В изоляторе менты затолкнули мэра в камеру и захлопнули за ним железную дверь.

Кутузка, кажется, пустовала. Хотя нет. Навстречу мэру откуда-то снизу с деревянной лавки, словно с насеста в курятнике, поднялся крепкий на вид мужичок лет 55. Он был по пояс гол, а на плечах его синели блеклые татуировки. Что изображено на теле сокамерника, Несмышляев толком не разобрал, пока не надел очки.

Иван Петрович всегда носил их с собой по давней привычке, хотя в студенческие годы предпочитал линзы. Очки здорово пригодились Несмышляеву в камере. Но даже «переобув» глаза, мэр не разгадал значение рисунков на спине сокамерника. Настолько они были размытыми. То ли нарисованный Дракон, как факир шпагу, поглощал свой хвост, то ли Русалка делала Дракону минет, то ли это Серый волк уносил вдаль Русалку с Драконом. К тому же вся эта неясная телесная картина была набита кольщиком на мутном фоне церковных куполов.

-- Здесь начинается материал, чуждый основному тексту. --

theorem witness_FramesFailAndEnd :
    (∃ (s : State) (r : RouteIx), s.lanes[r].rx = none) ∧
    (∃ (s : State) (r : RouteIx) (rest : List Byte) (rx : Rx), s.lanes[r].rx = some rx ∧ rest.length < 1532 ∧ rx.store
      = .unreceived) ∧
    (∃ (s : State) (r : RouteIx) (rest : List Byte) (rx : Rx), s.lanes[r].rx = some rx ∧ rest.length < 1532 ∧
      s.health[r].state = .disabled) ∧
    (∃ (s : State) (r : RouteIx) (rest : List Byte) (rx : Rx) (h : Health), s.lanes[r].rx = some rx ∧ h.error = min
      255 (s.health[r].error + 1) ∧ rx.store ≠ .unreceived ∧ s.health[r].state ≠ .disabled ∧ rest.length < 1532 ∧
      frameCrcGood (rx.first :: rest) = false ∧ evalTarget s.cfg.health s.cfg.lanes[r].type s.lanes[r] h = none) := by
    refine ⟨⟨net, 0, ?_⟩,
    ⟨netRx 1 .unreceived, 0, List.replicate 1531 0, rxOf [1] .unreceived, ?_⟩,
    ⟨netRxOff, 0, [], rxOf [1] (.slot 7), ?_⟩,
    ⟨netRx 1 (.slot 7), 0, [0, 0, 0, 0], rxOf [1] (.slot 7), healthBad, ?_⟩⟩ <;> decide +kernel

theorem witness_ConditionsExclude :
    (∃ (h : HealthSettings), h.ok = true) ∧
    (∃ (ty : LaneType) (l : Lane), ty = .radio ∧ l.latest = none) := by
    refine ⟨⟨HealthSettings.safe, ?_⟩,
    ⟨LaneType.radio, Lane.coldReset false, ?_⟩⟩ <;> decide +kernel

theorem witness_SetRouteTakesEffect :
    (∃ (s : State) (d : Directive) (r : RouteIx) (x : RouteSettings), s.Authorised d 9 7 ∧ d.args = bytesOf 1 r.val ++
      routeRecord x ∧ -1000000 ≤ x.a ∧ x.a ≤ 1000000 ∧ x.enable = true ∧ x.peer ≠ s.cfg.routes[r].peer ∧
      s.health[r].state ≠ .disabled) ∧
    (∃ (s : State) (d : Directive) (r : RouteIx) (x : RouteSettings), s.Authorised d 9 7 ∧ d.args = bytesOf 1 r.val ++
      routeRecord x ∧ -1000000 ≤ x.a ∧ x.a ≤ 1000000 ∧ x.enable = false) ∧
    (∃ (s : State) (d : Directive) (r : RouteIx) (x : RouteSettings), s.Authorised d 9 7 ∧ d.args = bytesOf 1 r.val ++
      routeRecord x ∧ -1000000 ≤ x.a ∧ x.a ≤ 1000000 ∧ s.health[r].state = .disabled) ∧
    (∃ (s : State) (d : Directive) (r : RouteIx) (x : RouteSettings), s.Authorised d 9 7 ∧ d.args = bytesOf 1 r.val ++
      routeRecord x ∧ -1000000 ≤ x.a ∧ x.a ≤ 1000000 ∧ x.peer = s.cfg.routes[r].peer ∧ s.health[r].state ≠ .disabled)
      := by
    refine ⟨⟨netBusy, dir 9 (bytesOf 1 0 ++ routeRecord routeAway), 0, routeAway, ?_⟩,
    ⟨netBusy, dir 9 (bytesOf 1 0 ++ routeRecord routeOff), 0, routeOff, ?_⟩,
    ⟨netBusy, dir 9 (bytesOf 1 15 ++ routeRecord routeOn), 15, routeOn, ?_⟩,
    ⟨netBusy, dir 9 (bytesOf 1 1 ++ routeRecord routeOn), 1, routeOn, ?_⟩⟩ <;> decide +kernel

theorem witness_SetRouteTakesEffect_wild :
    ∀ args ∈ ([[16, 1, 0, 0, 0, 0, 0], [0, 2, 0, 0, 0, 0, 0], [0, 1, 4, 0, 0, 0, 0], [0, 1, 0] ++ bytesOfInt 4 1000001,
        [0, 1, 0] ++ bytesOfInt 4 (-1000001)] : List (List Byte)),
      net.Authorised (dir 9 args) 9 7 ∧
        (15 < (args.getD 0 0).toNat ∨ 1 < (args.getD 1 0).toNat ∨ 3 < (args.getD 2 0).toNat ∨
          signedField args 3 4 < -1000000 ∨ 1000000 < signedField args 3 4) := by
  decide +kernel

theorem witness_SetPeerTakesEffect :
    (∃ (s : State) (d : Directive) (p : PeerIx) (x : PeerSettings), s.Authorised d 8 3 ∧ d.args = bytesOf 1 p.val ++
      peerRecord x ∧ x.enabled = true ∧ x.termId = s.cfg.termId) ∧
    (∃ (s : State) (d : Directive) (p : PeerIx) (x : PeerSettings), s.Authorised d 8 3 ∧ d.args = bytesOf 1 p.val ++
      peerRecord x ∧ x.enabled = true ∧ (0 : PeerIx) ≠ p ∧ s.cfg.peers[(0 : PeerIx)].enabled = true ∧ s.cfg.peers[(0 :
      PeerIx)].termId = x.termId) ∧
    (∃ (s : State) (d : Directive) (p : PeerIx) (x : PeerSettings), s.Authorised d 8 3 ∧ d.args = bytesOf 1 p.val ++
      peerRecord x ∧ (x.enabled = true → x.termId ≠ s.cfg.termId ∧ ∀ q : PeerIx, q ≠ p → s.cfg.peers[q].enabled = true
      → s.cfg.peers[q].termId ≠ x.termId)) ∧
    (∃ (s : State) (d : Directive) (p : PeerIx) (x : PeerSettings), s.Authorised d 8 3 ∧ d.args = bytesOf 1 p.val ++
      peerRecord x ∧ (x.enabled = true → x.termId ≠ s.cfg.termId ∧ ∀ q : PeerIx, q ≠ p → s.cfg.peers[q].enabled = true
      → s.cfg.peers[q].termId ≠ x.termId)) ∧
    (∃ (s : State) (d : Directive) (p : PeerIx) (x : PeerSettings), s.Authorised d 8 3 ∧ d.args = bytesOf 1 p.val ++
      peerRecord x ∧ (x.enabled = true → x.termId ≠ s.cfg.termId ∧ ∀ q : PeerIx, q ≠ p → s.cfg.peers[q].enabled = true
      → s.cfg.peers[q].termId ≠ x.termId)) ∧
    (∃ (s : State) (d : Directive) (p : PeerIx) (x : PeerSettings), s.Authorised d 8 3 ∧ d.args = bytesOf 1 p.val ++
      peerRecord x ∧ (x.enabled = true → x.termId ≠ s.cfg.termId ∧ ∀ q : PeerIx, q ≠ p → s.cfg.peers[q].enabled = true
      → s.cfg.peers[q].termId ≠ x.termId)) := by
    refine ⟨⟨net, dir 8 (bytesOf 1 3 ++ peerRecord peerSame), 3, peerSame, ?_⟩,
    ⟨net, dir 8 (bytesOf 1 3 ++ peerRecord route9), 3, route9, ?_⟩,
    ⟨netBusy, dir 8 (bytesOf 1 0 ++ peerRecord peerOff), 0, peerOff, ?_⟩,
    ⟨netBusy, dir 8 (bytesOf 1 0 ++ peerRecord peerMoved), 0, peerMoved, ?_⟩,
    ⟨netPeerOff, dir 8 (bytesOf 1 0 ++ peerRecord peerMoved), 0, peerMoved, ?_⟩,
    ⟨netBusy, dir 8 (bytesOf 1 3 ++ peerRecord peerOff), 3, peerOff, ?_⟩⟩ <;> decide +kernel

theorem witness_SetPeerTakesEffect_wild :
    ∀ args ∈ ([[4, 1, 9], [3, 2, 9]] : List (List Byte)),
      net.Authorised (dir 8 args) 8 3 ∧ (3 < (args.getD 0 0).toNat ∨ 1 < (args.getD 1 0).toNat) := by
  decide +kernel

theorem witness_SetHealthTakesEffect :
    (∃ (s : State) (d : Directive) (x : HealthSettings), s.Authorised d 11 9 ∧ d.args = healthRecord x ∧ x.ok = true)
      ∧
    (∃ (s : State) (d : Directive) (x : HealthSettings), s.Authorised d 11 9 ∧ d.args = healthRecord x ∧ x.ok = false
      ∧ x.warn < 256 ∧ x.cut < 256 ∧ -32768 ≤ x.rslFade ∧ x.rslFade ≤ 32767 ∧ -32768 ≤ x.rslCut ∧ x.rslCut ≤ 32767 ∧
      x.hyst < 256 ∧ x.slope < 256 ∧ x.proveWindows < 256) := by
    refine ⟨⟨netBusy, dir 11 (healthRecord healthLow), healthLow, ?_⟩,
    ⟨net, dir 11 (healthRecord healthWild), healthWild, ?_⟩⟩ <;> decide +kernel

theorem witness_TestRouteProves :
    (∃ (s : State) (d : Directive) (r : RouteIx), s.Authorised d 19 1 ∧ d.args = [BitVec.ofNat 8 r.val] ∧
      s.health[r].state = .disabled) ∧
    (∃ (s : State) (d : Directive) (r : RouteIx), s.Authorised d 19 1 ∧ d.args = [BitVec.ofNat 8 r.val] ∧
      s.health[r].state = .proving) ∧
    (∃ (s : State) (d : Directive) (r : RouteIx), s.Authorised d 19 1 ∧ d.args = [BitVec.ofNat 8 r.val] ∧
      s.health[r].state ≠ .disabled ∧ s.health[r].state ≠ .proving) := by
    refine ⟨⟨net, dir 19 [BitVec.ofNat 8 15], 15, ?_⟩,
    ⟨netProving 31 1000000001 false, dir 19 [BitVec.ofNat 8 0], 0, ?_⟩,
    ⟨netBusy, dir 19 [BitVec.ofNat 8 0], 0, ?_⟩⟩ <;> decide +kernel

/-- A DOWN route, an UP route with no copy, and one copy in each of the four cases of R128, its age at the edge of max age. -/
theorem witness_TestRouteProves_resteer :
    (netLosDown.Authorised (dir 19 [0]) 19 1 ∧ netLosDown.health[(0 : RouteIx)].state = .down) ∧
    (net.Authorised (dir 19 [0]) 19 1 ∧ net.health[(0 : RouteIx)].state = .up ∧ net.tx[(0 : RouteIx)].queue = []) ∧
    (∀ s ∈ [netTwin, netAged 1250, netAged 1249, netStuck],
      s.Authorised (dir 19 [0]) 19 1 ∧ s.health[(0 : RouteIx)].state = .up ∧ s.tx[(0 : RouteIx)].queue = [copy0] ∧
        (s.pool.frame 7).isSome = true ∧ s.circuits[(0 : CircIx)].defn = some def0) ∧
    netTwin.HeldOnOther 0 7 ∧
    (¬ (netAged 1250).HeldOnOther 0 7 ∧ 10 * 1000 ≤ ((netAged 1250).time.et - copy0.origin).toNat * 8) ∧
    (¬ (netAged 1249).HeldOnOther 0 7 ∧ ((netAged 1249).time.et - copy0.origin).toNat * 8 < 10 * 1000 ∧
      (netAged 1249).ResteersTo 0 1 0 1) ∧
    (¬ netStuck.HeldOnOther 0 7 ∧ (netStuck.time.et - copy0.origin).toNat * 8 < 10 * 1000) ∧
    (∀ q : RouteIx, ¬ netStuck.ResteersTo 0 1 0 q) ∧
    (net.Authorised (dir 19 [16]) 19 1 ∧ 15 < ((dir 19 [16]).args.getD 0 0).toNat) := by
  refine ⟨?_, ?_, ?_, ?_, ?_, ?_, ?_, ?_, ?_⟩ <;> decide +kernel

theorem witness_OpenCircuitSetsRecord :
    (∃ (s : State) (d : Directive) (n : CircIx) (defn : CircuitDef), s.Authorised d 15 10 ∧ defn.InRange n ∧ d.args =
      (circuitRecord { number := n, paused := false, defn := defn }).drop 1 ∧ s.circuits[n].state ≠ .closed) ∧
    (∃ (s : State) (d : Directive) (n : CircIx) (defn : CircuitDef), s.Authorised d 15 10 ∧ defn.InRange n ∧ d.args =
      (circuitRecord { number := n, paused := false, defn := defn }).drop 1 ∧ s.circuits[n].closing ≠ none) ∧
    (∃ (s : State) (d : Directive) (n : CircIx) (defn : CircuitDef), s.Authorised d 15 10 ∧ defn.InRange n ∧ d.args =
      (circuitRecord { number := n, paused := false, defn := defn }).drop 1 ∧ s.circuits[n].state = .closed ∧
      s.circuits[n].closing = none ∧ defn.flow = .out 3 .fast 1 ∧ (0 : CircIx) ≠ n ∧ s.circuits[(0 : CircIx)].feeds
      defn.peer 3 = true) ∧
    (∃ (s : State) (d : Directive) (n : CircIx) (defn : CircuitDef), s.Authorised d 15 10 ∧ defn.InRange n ∧ d.args =
      (circuitRecord { number := n, paused := false, defn := defn }).drop 1 ∧ s.circuits[n].state = .closed ∧
      s.circuits[n].closing = none ∧ (∀ m : CircIx, m ≠ n → s.circuits[m].feeds defn.peer 63 = false)) ∧
    (∃ (s : State) (d : Directive) (n : CircIx) (defn : CircuitDef), s.Authorised d 15 10 ∧ defn.InRange n ∧ d.args =
      (circuitRecord { number := n, paused := false, defn := defn }).drop 1 ∧ s.circuits[n].state = .closed ∧
      s.circuits[n].closing = none ∧ defn.flow = .inn (some 0)) := by
    refine ⟨⟨net, opens 0 defOut, 0, defOut, ?_⟩,
    ⟨netClosing, opens 0 defOut, 0, defOut, ?_⟩,
    ⟨net, opens 63 defTwin, 63, defTwin, ?_⟩,
    ⟨net, opens 63 defOut, 63, defOut, ?_⟩,
    ⟨net, opens 63 defIn, 63, defIn, ?_⟩⟩ <;> decide +kernel

/-- An IN circuit whose unread bytes name a far circuit, a class, a max age and, with none present, a relay target that would all
be out of range. -/
theorem witness_OpenCircuitSetsRecord_unread :
    net.Authorised (dir 15 [63, 1, 0, 0, 99, 9, 0, 0, 0, 99]) 15 10 ∧ net.circuits[(63 : CircIx)].state = .closed ∧
    net.circuits[(63 : CircIx)].closing = none ∧ ([99, 9, 0, 0] : List Byte).length = 4 ∧
    (dir 15 [63, 1, 0, 0, 99, 9, 0, 0, 0, 99]).args =
      bytesOf 1 63 ++ [1] ++ bytesOf 1 0 ++ bytesOf 1 0 ++ [99, 9, 0, 0] ++ [0, 99] ∧
    (dir 15 [63, 1, 0, 0, 99, 9, 0, 0, 1, 0]).args =
      bytesOf 1 63 ++ [1] ++ bytesOf 1 0 ++ bytesOf 1 0 ++ [99, 9, 0, 0] ++ ([1] ++ bytesOf 1 0) := by
  decide +kernel

/-- Arguments out of range, one at a time, for circuits 64, 0 (not CLOSED) and 63. -/
theorem witness_OpenCircuitSetsRecord_wild :
    (net.Authorised (dir 15 [64, 0, 0, 0, 0, 0, 0, 1, 0, 0]) 15 10 ∧ net.Authorised (dir 15 [0, 2, 9, 9, 99, 9, 0, 0, 9, 9]) 15 10 ∧
      net.circuits[(0 : CircIx)].state ≠ .closed) ∧
    (net.circuits[(63 : CircIx)].state = .closed ∧ net.circuits[(63 : CircIx)].closing = none) ∧
    ∀ args ∈ ([[63, 2, 0, 0, 0, 0, 0, 1, 0, 0], [63, 0, 6, 0, 0, 0, 0, 1, 0, 0], [63, 0, 0, 4, 0, 0, 0, 1, 0, 0],
        [63, 0, 0, 0, 64, 0, 0, 1, 0, 0], [63, 0, 0, 0, 0, 2, 0, 1, 0, 0], [63, 0, 0, 0, 0, 0, 0, 0, 0, 0],
        [63, 0, 0, 0, 0, 0, 0, 1, 1, 0], [63, 1, 0, 0, 0, 0, 0, 0, 2, 0], [63, 1, 0, 0, 0, 0, 0, 0, 1, 64],
        [63, 1, 0, 0, 0, 0, 0, 0, 1, 63]] : List (List Byte)),
      net.Authorised (dir 15 args) 15 10 ∧ ∀ a : List Nat, a = args.map BitVec.toNat →
        a.getD 0 0 = 63 ∧
          (1 < a.getD 1 0 ∨ 5 < a.getD 2 0 ∨ 3 < a.getD 3 0 ∨
            (a.getD 1 0 = 0 ∧ (63 < a.getD 4 0 ∨ 1 < a.getD 5 0 ∨ (a.getD 6 0 = 0 ∧ a.getD 7 0 = 0) ∨ a.getD 8 0 ≠ 0)) ∨
            (a.getD 1 0 = 1 ∧ (1 < a.getD 8 0 ∨ (a.getD 8 0 = 1 ∧ (63 < a.getD 9 0 ∨ a.getD 9 0 = a.getD 0 0))))) := by
  refine ⟨by decide +kernel, by decide +kernel, fun args h => ⟨?_, fun a ha => ?_⟩⟩
  · revert args; decide +kernel
  · subst ha; revert args; decide +kernel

Хозяин татуировок назвал себя Вовой и попытался влезть в душу Ивану:

– И за что же тебя взяли, добрый человек? Кто же не узнает мэра? По телевизору видел. Ежу понятно, что не по своей вине ты в этот аквариум занырнул…

Искупав Несмышляева в потоках примитивной лести и слезного сострадания, Вова начал разворачивать оглобли разговора: «За что же упекли хорошего человека в каталажку?»

И потом как-то плавненько Вова начал повторять вопросы следователя Чеботарева: «Куда делась новая трансформаторная будка; хватит ли мэру денег на безбедную старость; и где их безопасней хранить?»

– Безопасней хранить в сейфе майора Чеботарева. А вы сами в каком звании будете? – ответил мэр, догадавшись, что имеет дело с подсадной уткой.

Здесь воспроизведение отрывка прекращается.